◆ **ACTIVITY**: Using the records below, transcribe word for word the stretch from the line that contains "else if (s.tableState" through the line that contains "else if r.index", both end lines included, and nothing else.

◆ **INFORMATION**:
━━━━━━
/-- The effect of a write (R311). -/
def State.odWrite (s : State) (i sub : Nat) (v : OdVal) : State :=
  let k := odKey i sub
  if isCommit i sub then s.commitTable i sub
  else if i = 0x1020 then s.startStore v.toNat
  else if isKeySlot i then s.writeKeySlot k v
  else if i = 0x2000 then s.writePeriod v.toNat
  else
    match odEntry i sub with
    | none => s
    | some e =>
      match e.access with
      | .rw => { s with od := { s.od with live := kset s.od.live k v } }
      | .rwt => { s with od := { s.od with rwt := kset s.od.rwt k v } }
      | .rwb => { s with od := { s.od with rwb := kset s.od.rwb k v } }
      | .table =>
        let g := if 0x5100 ≤ i ∧ i ≤ 0x51FF then
            (s.od.groupWritten.filter (· != i - 0x5100)) ++ [i - 0x5100]
          else s.od.groupWritten
        { s with od := { s.od with shadow := kset s.od.shadow k v, groupWritten := g } }
      | _ => s

/-- Why a write is refused after its authority and access have passed: BAD_LENGTH, BAD_VALUE, BUSY, REFUSED. -/
def State.writeStatus (s : State) (r : OpRec) (e : OdEntry) : Nat × Option OdVal :=
  match odDecode e.type r.value with
  | none => (5, none)
  | some v =>
    if !s.valueOk r.index r.sub v || 8192 < v.toBytes.length then (6, none)
    else if (s.tableState r.index r.sub).getD .idle != .idle || (r.index = 0x1020 && s.od.storeState = 1) then (7, none)
    else if isKeySlot r.index && !s.keepsEnroller r.sub v then (9, none)
    else if r.index = 0x2000 && s.joined && !s.isSystemTickMaster then (9, none)
    else (0, some v)

/-- One operation of pass 1: its status, the value it reads, and the state after it (R303). -/
def State.opApply (s : State) (c : Client) (only : Bool) (r : OpRec) : Nat × List Byte × State :=
  match odEntry r.index r.sub with
  | none => (1, [], s)
  | some e =>
    let k := odKey r.index r.sub
    if r.op = 2 then
      if !s.mayWrite c only r.index r.sub r.value then (2, [], s)
      else if e.access = .ro then (3, [], s)
      else
        match s.writeStatus r e with
        | (0, some v) => (0, [], s.odWrite r.index r.sub v)
        | (n, _) => (n, [], s)
    else if !s.mayRead c r.index then (2, [], s)
    else if r.op = 1 && e.access = .wo then (4, [], s)
    else if r.len ≠ 0 then (5, [], s)
    else if r.op = 1 then (0, odEncode e.type (s.odRead r.index r.sub), s)
    else if r.op = 4 then (0, [], s.modSubs c (·.filter (· != k)) (·.filter (fun p => p.key != k)))
    else if !e.notify then (6, [], s)
    else
      let l := s.subsOf c
      let holder : Bool := match c.src with
        | .mailbox _ => true
        | .ethernet _ => c.session.isSome
      if l.contains k then (0, [], s)
      else if !holder || 64 ≤ l.length then (10, [], s)
      else (0, [], s.subscribe c k)
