/-- Stores DATA of a model image. -/
def State.storeImageData (s : State) (d : List Byte) : State :=
  let x := s.install
  let lo := iOffset d
  let hi := lo + iLength d
  if x.phase ≠ 1 || !dataShape d x.imageBytes || hasRange x.received lo hi then s
  else
    let s := s.writeVia (fun v => x.frames[v]?) lo (iBody d)
    let r := addRange lo hi x.received
    let n := gapless r
    let s := { s with install := { s.install with received := r, bytes := n } }
    let s := if x.bytes / 2 ^ 30 < n / 2 ^ 30 then s.journal else s
    let s := if x.lastAckMiB < n / 2 ^ 20 || (n = x.imageBytes && x.bytes < n) then
        { s with install := { s.install with lastAckMiB := n / 2 ^ 20 } }.sendAck
      else s
    if n = x.imageBytes then ({ s with install := { s.install with digestDue := true } }).endPhase 2 else s

/-- The slot that an update writes. -/
def State.updateSlot (s : State) : List Byte := if s.install.fwSlotB then s.flash.imageB else s.flash.imageA

/-- Writes the slot that an update writes. -/
def State.setUpdateSlot (s : State) (b : List Byte) : State :=
  if s.install.fwSlotB then { s with flash := { s.flash with imageB := b } } else { s with flash := { s.flash with imageA := b } }

/-- Whether a firmware image is valid (R376). -/
def State.firmwareOk (s : State) (img : List Byte) : Bool :=
  let key := Machine.slice img 56 1952
  let n := leAt img 16 8
  (shake256 key).take 32 == s.fuses.rootDigest &&
    Config.mldsaVerify key (Machine.slice img 0 56) (Machine.slice img 2008 3309) &&
    (shake256 ((img.drop 8192).take n)).take 32 == Machine.slice img 24 32 &&
    s.rollbackCount ≤ leAt img 8 2

/-- Stores DATA of a firmware image; the last byte ends the update. -/
def State.storeFirmware (s : State) (d : List Byte) : State :=
  let x := s.install
  let lo := iOffset d
  let hi := lo + iLength d
  if !dataShape d x.fwBytes || hasRange x.fwReceived lo hi then s
  else
    let s := s.setUpdateSlot (splice s.updateSlot lo (iBody d))
    let r := addRange lo hi x.fwReceived
    let s := { s with install := { s.install with fwReceived := r } }
    if gapless r = x.fwBytes then s.endUpdate (if s.firmwareOk s.updateSlot then 0 else 10) else s

/-- A datagram of the installation's session is accepted: DATA keeps the session open (R305, R384). -/
def State.seeInstaller (s : State) : State :=
  { s with od := { s.od with sessions := s.od.sessions.map (fun (z : Session) =>
      if z.number = s.install.session then { z with seenNs := s.tick.localNs } else z) } }

/-- INSTALL_DATA: from the session's source address only. -/
def execInstallData (port : Fin 3) (addr : UdpAddrs) (d : List Byte) (s : State) : Host.Outcome State Fault Refusal :=
  let src : Endpoint := { addr with port := port }
  noted (if s.instArrives src d 2 && jSession d == s.install.session && src.addr == s.install.src.addr &&
      (s.sessionOf (.ethernet src) d).isSome then
      if s.install.streaming then s.seeInstaller.storeImageData d
      else if s.install.fwActive then s.seeInstaller.storeFirmware d
      else s
    else s)

/-- INSTALL_ACK_TIMER: 10 ms of DATA without an advance. -/
def execInstallAckTimer (s : State) : Host.Outcome State Fault Refusal :=
  .next (if s.install.state = 1 && s.install.phase = 1 then s.sendAck else s)

/-! ### Digest, verification, place (R385, R386) -/

/-- Step 11 after phase 2: the pans begin the digest. -/
def State.startImageDigest (s : State) : State :=
  if s.install.digestDue then { s with install := { s.install with digestDue := false, digestRun := true } } else s

/-- INSTALL_DIGEST_DONE: the pans have the digest; it commits at step 6 of the next sluice (R203, R385). -/
def execInstallDigestDone (s : State) : Host.Outcome State Fault Refusal :=
  .next (if s.install.digestRun then { s with install := { s.install with digestRun := false, digestEnd := true } } else s)

/-- Step 6: a finished digest commits; one other than CLAIMED_DIGEST fails the installation (R203, R385). -/
def State.endDigest (s : State) : State :=
  if s.install.digestEnd then
    let d := treeDigest (s.imageBytesAt 0 s.install.imageBytes) 1
    let s1 := { s with install := { s.install with digestEnd := false } }
    if d = s.install.claimed then s1.endPhase 3 else s1.endInstall 4 8
  else s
━━━━━━
◆ **TASK RESPONSE**:
    else if (s.tableState r.index r.sub).getD .idle != .idle || (r.index = 0x1020 && s.od.storeState = 1) then (7, none)
    else if isKeySlot r.index && !s.keepsEnroller r.sub v then (9, none)
    else if r.index = 0x2000 && s.joined && !s.isSystemTickMaster then (9, none)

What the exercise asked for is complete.